-- ==== Sys2Proof/Machine/BaseLoop.lean ====
section
/-! DEFINITION. The base image's loop program: its gains, the update, the control-word slot and the checkpoint bytes it
writes (R139, R145, R146, R163), and the replay task (R139). -/

namespace Sys2Proof.Machine

/-! ## The sample interval (R146) -/

/-- The shorter of two periods, each a fraction in 2^-32 ns. -/
def shorter (a b : Nat × Nat) : Nat × Nat := if a.1 * b.2 ≤ b.1 * a.2 then a else b
def longer (a b : Nat × Nat) : Nat × Nat := if a.1 * b.2 ≤ b.1 * a.2 then b else a

/-- R146: the nominal prescaled period of an entry: on a channel that DEEP stamps once per 8 ticks no shorter than that. A
remote reference, whose period no frame carries, gives a stamp each tick (DEDUCED, log entry 102). -/
def Dev.entryPeriod (d : Dev) (l k : Nat) : Nat × Nat :=
  let n := d.entryRef l k
  match d.refPeriod n with
  | none => (tickUnits, 1)
  | some p =>
    let p := if p.1 = 0 ∨ p.2 = 0 then (tickUnits, 1) else p
    if d.get F.SYS_PROFILE.ACTIVE = 1 ∧ !d.flag F.TDC_CH_CFG.FULLRATE n then longer p (8 * tickUnits, 1) else p

/-- R146: t of a loop as a fraction in 2^-32 ns. -/
def Dev.sampleInterval (d : Dev) (l : Nat) : Nat × Nat :=
  if l = 32 then
    match d.get F.TLOOP_CFG.SRC with
    | 1 =>
      let c := d.get F.TLOOP_CFG.CH
      if c < 40 then (d.refPeriod c).getD (tickUnits, 1) else (d.get F.TDC_CH_DIV.DIV c * secUnits, 1)
    | _ => ((d.baseLoop 32).servoGap * tickUnits, 1)
  else
    let ms := d.members l
    let es := if ms.isEmpty then (List.range 8).filter (d.entryValid l) else ms
    match es.map (d.entryPeriod l) with
    | [] => (tickUnits, 1)
    | p :: r => longer (r.foldl shorter p) (tickUnits, 1)

/-! ## Gains (R146) -/

/-- The scale of the fixed-point numbers that the gains are computed in. -/
def gainScale : Nat := 2 ^ 128

/-- Pi in units of 10^-50. -/
def pi50 : Nat := 314159265358979323846264338327950288419716939937510

/-- R146: bw x t exceeds 1/250. -/
def Dev.bwLimited (d : Dev) (l : Nat) : Bool :=
  let t := d.sampleInterval l
  10 ^ 4 * secUnits * t.2 < d.get F.LOOP_BW.BW l * t.1 * 250

/-- R146: bw in Hz at the gain scale. -/
def Dev.bwScaled (d : Dev) (l : Nat) : Nat :=
  let t := d.sampleInterval l
  if d.bwLimited l then gainScale * secUnits * t.2 / (250 * max 1 t.1) else gainScale * d.get F.LOOP_BW.BW l / 10 ^ 4

/-- R146: wn at the gain scale. -/
def Dev.wnScaled (d : Dev) (l : Nat) : Nat :=
  let a := gainScale * (10 ^ 4 + 2 * d.get F.LOOP_DAMP.DAMP l ^ 2) / 10 ^ 4
  let r := isqrt 200 ((a + isqrt 200 (a * a + gainScale * gainScale) 0) * gainScale) 0
  2 * pi50 * (d.bwScaled l * gainScale / max 1 r) / 10 ^ 50

/-- R146: kp_reg. -/
def Dev.kp (d : Dev) (l : Nat) : Int :=
  roundDiv (2 * d.get F.LOOP_DAMP.DAMP l * d.wnScaled l * 2 ^ 48 : Nat) (100 * 10 ^ 9 * gainScale)

/-- R146: ki_reg. -/
def Dev.ki (d : Dev) (l : Nat) : Int :=
  let t := d.sampleInterval l
  roundDiv (d.wnScaled l ^ 2 * t.1 * 2 ^ 48 : Nat) (10 ^ 9 * gainScale ^ 2 * t.2 * secUnits)

/-! ## The update (R146) -/

/-- R146, R147: one update by the error e: the integrator, held while a clamp acts, and the word within ±PULLIN. -/
def Dev.piUpdate (d : Dev) (l : Nat) (integ e : Int) : Int × Int :=
  let held := d.flag F.LOOP_STATE.CLAMP_PI l || d.flag F.LOOP_STATE.CLAMP_PSL l
  let i := if held then integ else satSigned 80 (integ + d.ki l * e)
  (i, clampTo (-d.pullinLimit l) (d.pullinLimit l) (d.kp l * e / 2 ^ 32 + i / 2 ^ 32))

/-- R145: the word goes into the control-word slot. -/
def Dev.slotPut (d : Dev) (l : Nat) (w : Int) : Dev := d.vatUser (d.loopBlock l + 16) (leBytes 8 (ofSigned 64 w))

/-- R162: with SRC 2 the program notes when the servo wrote its last sample, and the interval before it. -/
def Dev.servoNote (d : Dev) : Dev :=
  let x := d.baseLoop 32
  let last := (d.loop 32).lastSample
  if d.get F.TLOOP_CFG.SRC ≠ 2 ∨ last ≠ some (d.tick - 1) ∨ x.servoAt = last then d
  else d.setBaseLoop 32 { x with servoAt := last, servoGap := max 1 (d.tick - 1 - (x.servoAt.getD (d.tick - 2))) }

/-- R145, R146, R163: the loop task in ACQUIRE and LOCKED. At an entry the integrator takes APPLIED and the word stays
(DEDUCED, log entry 102: that tick makes no update); a tick without a sample, or
with one by which TLOOP stepped LT instead (R162), rewrites the word held. -/
def Dev.loopTask (d : Dev) (l : Nat) : Dev :=
  let x := d.baseLoop l
  let y := d.loop l
  let b := d.loopBlock l
  if y.entry then (d.setBaseLoop l { x with integ := y.applied * 2 ^ 32, word := y.applied }).slotPut l y.applied
  else if y.lastSample ≠ some (d.tick - 1) ∨ d.vbad b 8 ∨ (l = 32 ∧ y.stepped = some (d.tick - 1)) then d.slotPut l x.word
  else
    let (i, w) := d.piUpdate l x.integ (toSigned 64 (d.vraw b 8))
    (d.setBaseLoop l { x with integ := i, word := w }).slotPut l w

/-! ## The replay task (R139) -/

/-- R139: a restore has taken effect at this boundary: the filter state comes from record r. -/
def Dev.replayLoad (d : Dev) (l : Nat) : Dev :=
  let r := d.get64 F.SEL_RWD_RESTORE_LO.RESTORE F.SEL_RWD_RESTORE_HI.RESTORE l
  let a := d.ckptAddr l r
  let integ := toSigned 80 (d.vraw (a + 16) 6 * 2 ^ 32 + d.vraw (a + 22) 2 * 2 ^ 16 + d.vraw (a + 14) 2)
  d.setBaseLoop l { d.baseLoop l with integ := integ, word := d.ckptControl l r, leak := 0, words := [] }

/-- R139: one replay record: the leaked phase, the corrected error, and the loop's own update. -/
def Dev.replayTake (d : Dev) (l : Nat) (rec : List Byte) : Dev :=
  let x := d.baseLoop l
  let r := d.get64 F.SEL_RWD_RESTORE_LO.RESTORE F.SEL_RWD_RESTORE_HI.RESTORE l
  let t := leAt rec 0 4
  let ago := (t + 2 ^ 32 - r % 2 ^ 32) % 2 ^ 32
  let w2 := (x.words.find? fun p => p.1 == (t + 2 ^ 32 - 2) % 2 ^ 32).map (·.2)
  let leak := if 3 ≤ ago then x.leak + ((w2.getD x.word) - toSigned 48 (leAt rec 16 6)) * 1000 else x.leak
  let (i, w) := if bit (leAt rec 4 1) 0 then (x.integ, x.word)
    else d.piUpdate l x.integ (toSigned 64 (leAt rec 8 8) - leak / 2 ^ 16)
  d.setBaseLoop l { x with integ := i, word := w, leak := leak, words := ((t, w) :: x.words).take 4 }

/-- R139: the replay task pops up to n records from its queue; whether one of them said CAUGHT_UP. -/
def Dev.replayPops (l : Nat) : Nat → Dev → Bool → Dev × Bool
  | 0, d, c => (d, c)
  | n + 1, d, c =>
    match d.qPop (d.get F.SEL_RWD_CFG.QUEUE l) 0 with
    | (d, none) => (d, c)
    | (d, some rec) => Dev.replayPops l n (d.replayTake l rec) (c || bit (leAt rec 4 1) 1)

/-- R139, R145: the replay task of a tick: from CAUGHT_UP on it writes SLOT. It pops only a queue that an engine consumes. -/
def Dev.replayTask (d : Dev) (l : Nat) : Dev :=
  let d := if (d.selx l).start = d.tick then d.replayLoad l else d
  let c := (d.qdesc (d.get F.SEL_RWD_CFG.QUEUE l)).cons
  let (d, caught) := if c < 512 then Dev.replayPops l 17 d false else (d, false)
  if caught || d.get F.SEL_RWD_STAT.RSTATE l = 2 then d.slotPut l (d.baseLoop l).word else d

/-- R134: the loop program's bytes of the ended tick's checkpoint record. -/
def Dev.ckptProgram (d : Dev) (l : Nat) : Dev :=
  let t := d.tick - 1
  if !d.rwdOn l ∨ t < (d.selx l).ringFrom then d else
  let i := ofSigned 80 (d.baseLoop l).integ
  d.vatUser (d.ckptAddr l t + 14) (leBytes 2 i ++ leBytes 6 (i / 2 ^ 32) ++ leBytes 2 (i / 2 ^ 16) ++
    leBytes 8 (d.vraw (d.loopBlock l) 8))

/-- R139, R145, R146: the base image's tasks of a loop in a tick. A follower's TLOOP follows the lead (R278). -/
def Dev.loopProgram (d : Dev) (l : Nat) : Dev :=
  if l = 32 ∧ d.role = 2 then d else
  let d := if l = 32 then d.servoNote else d
  -- R146: the gains follow each commit and each change of t
  let d := d.putB F.LOOP_STATE.BWLIM (d.bwLimited l) l
  let st := d.loopState l
  let r := d.get F.SEL_RWD_STAT.RSTATE l
  let d := if (st = 1 ∨ st = 2) ∧ !(l = 32 && d.follower) then d.loopTask l
    else if l < 32 ∧ st = 5 ∧ (r = 1 ∨ r = 2) then d.replayTask l
    else if l < 32 ∧ st = 5 ∧ r = 3 then d.slotPut l (d.baseLoop l).word
    else d
  if l < 32 then d.ckptProgram l else d

end Sys2Proof.Machine
end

**********

*Description of the task*. Return exactly the lines above from the line that has "wn at the gain scale. -/" through the line that has "else d.setBaseLoop 32", inclusive, and nothing else.

*Solution*.
/-- R146: wn at the gain scale. -/
def Dev.wnScaled (d : Dev) (l : Nat) : Nat :=
  let a := gainScale * (10 ^ 4 + 2 * d.get F.LOOP_DAMP.DAMP l ^ 2) / 10 ^ 4
  let r := isqrt 200 ((a + isqrt 200 (a * a + gainScale * gainScale) 0) * gainScale) 0
  2 * pi50 * (d.bwScaled l * gainScale / max 1 r) / 10 ^ 50

/-- R146: kp_reg. -/
def Dev.kp (d : Dev) (l : Nat) : Int :=
  roundDiv (2 * d.get F.LOOP_DAMP.DAMP l * d.wnScaled l * 2 ^ 48 : Nat) (100 * 10 ^ 9 * gainScale)

/-- R146: ki_reg. -/
def Dev.ki (d : Dev) (l : Nat) : Int :=
  let t := d.sampleInterval l
  roundDiv (d.wnScaled l ^ 2 * t.1 * 2 ^ 48 : Nat) (10 ^ 9 * gainScale ^ 2 * t.2 * secUnits)

/-! ## The update (R146) -/

/-- R146, R147: one update by the error e: the integrator, held while a clamp acts, and the word within ±PULLIN. -/
def Dev.piUpdate (d : Dev) (l : Nat) (integ e : Int) : Int × Int :=
  let held := d.flag F.LOOP_STATE.CLAMP_PI l || d.flag F.LOOP_STATE.CLAMP_PSL l
  let i := if held then integ else satSigned 80 (integ + d.ki l * e)
  (i, clampTo (-d.pullinLimit l) (d.pullinLimit l) (d.kp l * e / 2 ^ 32 + i / 2 ^ 32))

/-- R145: the word goes into the control-word slot. -/
def Dev.slotPut (d : Dev) (l : Nat) (w : Int) : Dev := d.vatUser (d.loopBlock l + 16) (leBytes 8 (ofSigned 64 w))

/-- R162: with SRC 2 the program notes when the servo wrote its last sample, and the interval before it. -/
def Dev.servoNote (d : Dev) : Dev :=
  let x := d.baseLoop 32
  let last := (d.loop 32).lastSample
  if d.get F.TLOOP_CFG.SRC ≠ 2 ∨ last ≠ some (d.tick - 1) ∨ x.servoAt = last then d
  else d.setBaseLoop 32 { x with servoAt := last, servoGap := max 1 (d.tick - 1 - (x.servoAt.getD (d.tick - 2))) }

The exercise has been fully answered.